The Supreme Court of Turkmenistan () is a constitutional institution in Turkmenistan. It is one of three Turkmen institutions to exercise governmental power and is the highest ranking court in the country. Established in 1992 after the adoption of the Constitution of Turkmenistan, the Supreme Court currently consists of 22 judges who are appointed by the President of Turkmenistan for a 5-year term. It is the successor to the Supreme Court of the Turkmen SSR. The associate judges are divided into three different chambers, each specifically focusing on civil, criminal, and military law. The Supreme Court is affiliated to different regional munincipal, provincial courts, district and city courts, as well as the Supreme Economic Court.

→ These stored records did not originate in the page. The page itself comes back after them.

/-- A launch of one block that is not placed, on a partition of two cores, of which none, one or both hold a bundle under another partition
word. -/
def toPlace (n : Nat) : State :=
  { tsc with issuing := none, launches := [(1, { lr := (askedOf 0 grid1).lr })],
             parts := [(0, { layers := 1, cur := some 0, remap := [(0, 1), (1, 0x41)] })],
             bundles := ((List.range n).map (fun k => (512 * k, { oneThread with ser := 7 + k, launch := 9 }))),
             cores := [(0, tcore), (1, tcore)] }

theorem test_witness_placement :
    (((toPlace 0).ctx 0).running = true ∧ (toPlace 0).nextLaunch 0 = some 1 ∧ 1 < (toPlace 0).coresOf (partOfCtx 0) ∧
      (toPlace 0).planAt ((toPlace 0).launch 1) 0 = some [0] ∧ ((toPlace 0).launch 1).bundles = 1) ∧
    ((toPlace 1).nextLaunch 0 = some 1 ∧ (toPlace 1).planAt ((toPlace 1).launch 1) 0 = none ∧ (toPlace 1).anyPlan ((toPlace 1).launch 1) = true) ∧
    ((toPlace 2).nextLaunch 0 = some 1 ∧ (toPlace 2).anyPlan ((toPlace 2).launch 1) = false) := by
  decide +kernel

def claimReq (phase k : Nat) : Req := { uid := 0, t := 64, stage := if phase = 0 then .home else .fabric, act := .sys 11 0 phase k, addr := 0, n := 16 }
def claimOp (phase k : Nat) : Op := { opr 11 (claimReq phase k) with launch := 1 }
def claiming (next phase k : Nat) : State :=
  { during (claimOp phase k) with launches := [(1, { lr := (askedOf 0 grid1).lr, next := next })] }
/-- Its launch when its only block has ended. -/
def finished : State := { claiming 1 0 0 with bundles := [], ops := [], issuing := none }

theorem test_witness_claims_and_completion :
    (MayHandOff (withS [(1, 8)]) 0 (rowOf (.fetchwk xs)) xs ∧ (∀ l, MemoryAdmitted (withS l) 0) ∧ (8 : DWord).toNat % 16 ≠ 0) ∧
    (MayHandOff (withS [(1, 65536)]) 0 (rowOf (.fetchwk xs)) xs ∧ tcore.spg * 65536 < 65536 + 16) ∧
    (MayHandOff (withS [(1, 65520)]) 0 (rowOf (.fetchwk xs)) xs ∧ 65520 % 16 = 0 ∧ 65520 + 16 ≤ tcore.spg * 65536) ∧
    (∀ n, n ∈ [0, 1] → InProgress (claiming n 0 0) (claimOp 0 0) (claimReq 0 0) ∧ (claiming n 0 0).runs 0 = true ∧
      ((claiming n 0 0).launch 1).killed = false ∧ (claiming n 0 0).launch 1 = { lr := (askedOf 0 grid1).lr, next := n }) ∧
    (0 < ((claiming 0 0 0).launch 1).blocks ∧ ¬ 1 < ((claiming 1 0 0).launch 1).blocks) ∧
    InProgress (claiming 1 1 1) (claimOp 1 1) (claimReq 1 1) ∧ (finished.launchOver 1 = true ∧ (finished.launch 1).word 7 = 0) := by
  refine ⟨⟨mayHandOff_of (by decide), fun _ => admitted rfl, by decide⟩, ⟨mayHandOff_of (by decide), by decide⟩,
    ⟨mayHandOff_of (by decide), by decide⟩, ?_, by decide +kernel, by simp only [InProgress]; decide +kernel, by decide +kernel⟩
  intro n h
  simp only [List.mem_cons, List.not_mem_nil, or_false] at h
  rcases h with rfl | rfl <;> (simp only [InProgress]; exact ⟨by decide +kernel, by decide +kernel, by decide +kernel, rfl⟩)

/-! ### Witnesses: the firmware complex -/

/-- A firmware core with uniform registers, its package on. -/
def fsS (l : FMap DWord) : State := { fs with bundles := [(fwKey0, { fb with s := l })], pkgs := [(0, {})] }
def fwOp (r : Req) : Op := { id := 4, bk := fwKey0, ser := 1, cls := 12, flag := some 3, upc := 1, ex := 1, reqs := [r] }
def fwDuring (r : Req) : State := { fsS [] with ops := [fwOp r] }
def leaseReq (want : Nat) : Req := { uid := 0, t := 64, stage := .home, act := .sys 10 want 0 6, addr := 0x3F0000000000, n := 8 }
def measureReq (n a : Nat) : Req := { uid := 0, t := 64, stage := .home, act := .sys 13 n 0 0, addr := a, n := 1 }

theorem test_witness_lease :
    (MayHandOff ts 0 (rowOf (.leaseCas xs)) xs ∧ isFw 0 = false) ∧
    (MayHandOff (fsS []) fwKey0 (rowOf (.leaseCas xs)) xs ∧ isFw fwKey0 = true ∧ (((fsS []).bundle fwKey0).sreg 1).toNat ≠ 0x3F0000000000) ∧
    (MayHandOff (fsS [(1, 0x3F0000000000)]) fwKey0 (rowOf (.leaseCas xs)) xs ∧
      (((fsS [(1, 0x3F0000000000)]).bundle fwKey0).sreg 1).toNat = 0x3F0000000000) ∧
    (∀ w, w ∈ [31 * 2 ^ 59, 5] → InProgress (fwDuring (leaseReq w)) (fwOp (leaseReq w)) (leaseReq w) ∧ (fwDuring (leaseReq w)).runs fwKey0 = true ∧
      ∀ p, p ∈ (fwDuring (leaseReq w)).ops → p.ser = 1 → 4 ≤ p.id) ∧
    (((fwDuring (leaseReq 5)).pkg 0).lease.toNat = 31 * 2 ^ 59 ∧ Lapsed ((fwDuring (leaseReq 5)).pkg 0).lease 0) := by
  refine ⟨⟨mayHandOff_of (by decide), by decide⟩, ⟨mayHandOff_of (by decide), by decide, by decide⟩, ⟨mayHandOff_of (by decide), by decide⟩, ?_,
    by decide, Or.inl (by decide)⟩
  simp only [List.mem_cons, List.not_mem_nil, or_false, forall_eq_or_imp, forall_eq, InProgress]
  decide

theorem test_witness_measure :
    MayHandOff ts 0 (rowOf (.measure xs)) xs ∧ MayHandOff (fsS []) fwKey0 (rowOf (.measure xs)) xs ∧
    (InProgress (fwDuring (measureReq 2 0)) (fwOp (measureReq 2 0)) (measureReq 2 0) ∧ (fwDuring (measureReq 2 0)).runs fwKey0 = true ∧
      (fwDuring (measureReq 2 0)).unperformed 1 4 (widthMask 64) = false ∧
      ∀ j, j < 2 → (fwDuring (measureReq 2 0)).measuredByte (fwOp (measureReq 2 0)) (0 + j) = .ok (([0, 0] : List Byte).getD j 0)) ∧
    (InProgress (fwDuring (measureReq 1 (2 ^ 45))) (fwOp (measureReq 1 (2 ^ 45))) (measureReq 1 (2 ^ 45)) ∧
      ∃ c d, (fwDuring (measureReq 1 (2 ^ 45))).measuredByte (fwOp (measureReq 1 (2 ^ 45))) (2 ^ 45 + 0) = .error (c, d)) := by
  refine ⟨mayHandOff_of (by decide), mayHandOff_of (by decide), ⟨by simp only [InProgress]; decide, by decide, by decide, ?_⟩,
    by simp only [InProgress]; decide, _, _, rfl⟩
  intro j hj
  match j, hj with
  | 0, _ => rfl
  | 1, _ => rfl

theorem test_witness_wfe :
    (Passes ts 0 (rowOf (.wfe xs)) xs ∧ isFw 0 = false) ∧ (Passes (fsS []) fwKey0 (rowOf (.wfe xs)) xs ∧ ((fsS []).bundle fwKey0).sreg 1 = 0) ∧
    (Passes (fsS [(1, 6)]) fwKey0 (rowOf (.wfe xs)) xs ∧ ((fsS [(1, 6)]).bundle fwKey0).sreg 1 ≠ 0 ∧ FMap.look ((fsS [(1, 6)]).pkg 0).evt 0 0 &&& 6 = 0) ∧
    (Passes { fsS [(1, 6)] with pkgs := [(0, { evt := [(0, 2)] })] } fwKey0 (rowOf (.wfe xs)) xs ∧ (2 : DWord) &&& 6 ≠ 0 ∧
      (FMap.find (({ fsS [(1, 6)] with pkgs := [(0, { evt := [(0, 2)] })] } : State).bundle fwKey0).thr 0).isSome = true) :=
  ⟨⟨passes_of (by decide), by decide⟩, ⟨passes_of (by decide), by decide⟩, ⟨passes_of (by decide), by decide, by decide⟩,
    passes_of (by decide), by decide, by decide⟩

/-- A package that is on, at a cycle. -/
def pkgState (p : Pkg) (cycle : Nat) : State := { pkgs := [(0, p)], cycle := cycle }

theorem test_witness_firmware_events :
    (FMap.find State.reset.pkgs (5 / 16) = none ∧ FMap.find (pkgState {} 3600000).pkgs (5 / 16) ≠ none ∧
      FMap.look ((pkgState {} 3600000).pkg 0).timer 0 5 < 3600000 / 3600000 ∧ 3599999 / 3600000 ≤ FMap.look ((pkgState {} 3599999).pkg 0).timer 0 5) ∧
    (FMap.look ((pkgState {} 0).pkg 0).fwstat 0 5 / 2 % 2 = 0 ∧ FMap.look ((pkgState { fwstat := [(5, 6)] } 0).pkg 0).fwstat 0 5 / 2 % 2 = 1) ∧
    (Lapsed ((pkgState {} 0).pkg 0).lease 0 ∧ ¬ Lapsed (BitVec.ofNat 64 (2 ^ 59 + 100)) 99 ∧ Lapsed (BitVec.ofNat 64 (2 ^ 59 + 100)) 100) ∧
    (NextTo (shardState 0 [] (shOp 8 0)) 0 1 ∧ Machine.Lists (shardState 0 [] (shOp 8 0)) 0 1 0 1) := by
  refine ⟨by decide, by decide, ⟨Or.inl (by decide), by simp only [Lapsed]; decide, by simp only [Lapsed]; decide⟩,
    ⟨0, 1, 0, by simp only [Machine.Lists]; decide, by decide, by decide, Or.inl (by decide)⟩, by simp only [Machine.Lists]; decide⟩

/-- The owner cell that agent 20's proposal decided. -/
def owned : Pkg := { owner1 := BitVec.ofNat 64 ((2 ^ 31 + 2 * 2 ^ 23 + (20 - 16) * 2 ^ 13) * 2 ^ 32 + 3) }

theorem test_witness_management :
    (16 ≤ 16 ∧ ((pkgState { octlBusy := true } 0).pkg 0).octlBusy = true ∧ ((pkgState {} 0).pkg 0).octlBusy = false) ∧
    (((pkgState { octlBusy := true, octlCmd := 1 } 0).pkg 0).octlCmd = 1 ∧ (pkgState { octlBusy := true, octlCmd := 1 } 0).ops = []) ∧
    (∀ w, w ∈ [1, 10, 5, 2, 0] → (w % 8 = 1 ∨ (w % 8 = 2 ∧ w / 2 ^ 3 % 2 ^ 29 ≠ 0) ∨ w % 8 = 5 ∨ (w % 8 ≠ 1 ∧ w / 2 ^ 3 % 2 ^ 29 = 0 ∧ w % 8 ≠ 5))) ∧
    (OwnsPackage owned 20 ∧ ¬ OwnsPackage owned 21 ∧ ¬ OwnsPackage {} 16) := by
  refine ⟨by decide, by decide, by decide, by simp only [OwnsPackage]; decide, by simp only [OwnsPackage]; decide, by simp only [OwnsPackage]; decide⟩

theorem test_witness_register_writes :
    (FMap.find State.reset.pkgs (pkgOfPa 0) = none ∧ (pkgState {} 0).place 0 = .nowhere ∧ (pkgState {} 0).place 0x3C0000000040 = .pool 0 64) ∧
    ((pkgState { hbm := [(0, { inService := true })] } 0).place 0 = .hbm 0 ∧ (pkgState {} 0).place 0x3F0000000138 = .mgmt (0xC0 + 8 * 15) ∧
      (pkgState {} 0).place 0x3F0000000678 = .mgmt (0x600 + 8 * 15) ∧ (pkgState {} 0).place 0x3F0000000020 = .mgmt 0x20 ∧
      (pkgState {} 0).place 0x3E000001F118 = .shawm 1 0xF118) ∧
    ((fsS []).ctx 0).running = false ∧ (ts.ctx 0).running = true ∧ (ts.fn 0).pause = false ∧
    (({ ts with fns := [(0, { pause := true })] } : State).fn 0).pause = true ∧
    (((pkgState {} 17999).pkg 0).period = 0 ∧ 17999 / 18000 ≤ 0 ∧ 0 < 18000 / 18000) := by decide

The main tasks of the court include interpreting the Constitution and reviewing the constitutionality any decision made by the Assembly of Turkmenistan. The Supreme Court of Turkmenistan has the ability to review appeals against court and arbitral awards. 

The court consists of the following divisions: 
 Plenum 
 Presidium
 Judicial board for civil cases
 Judicial board for arbitration cases
 Judicial board for administrative cases
 Judicial board for criminal cases

The Supreme Court is headquartered at 86 Ali-Shir Nava'i Street in the capital of Ashgabat.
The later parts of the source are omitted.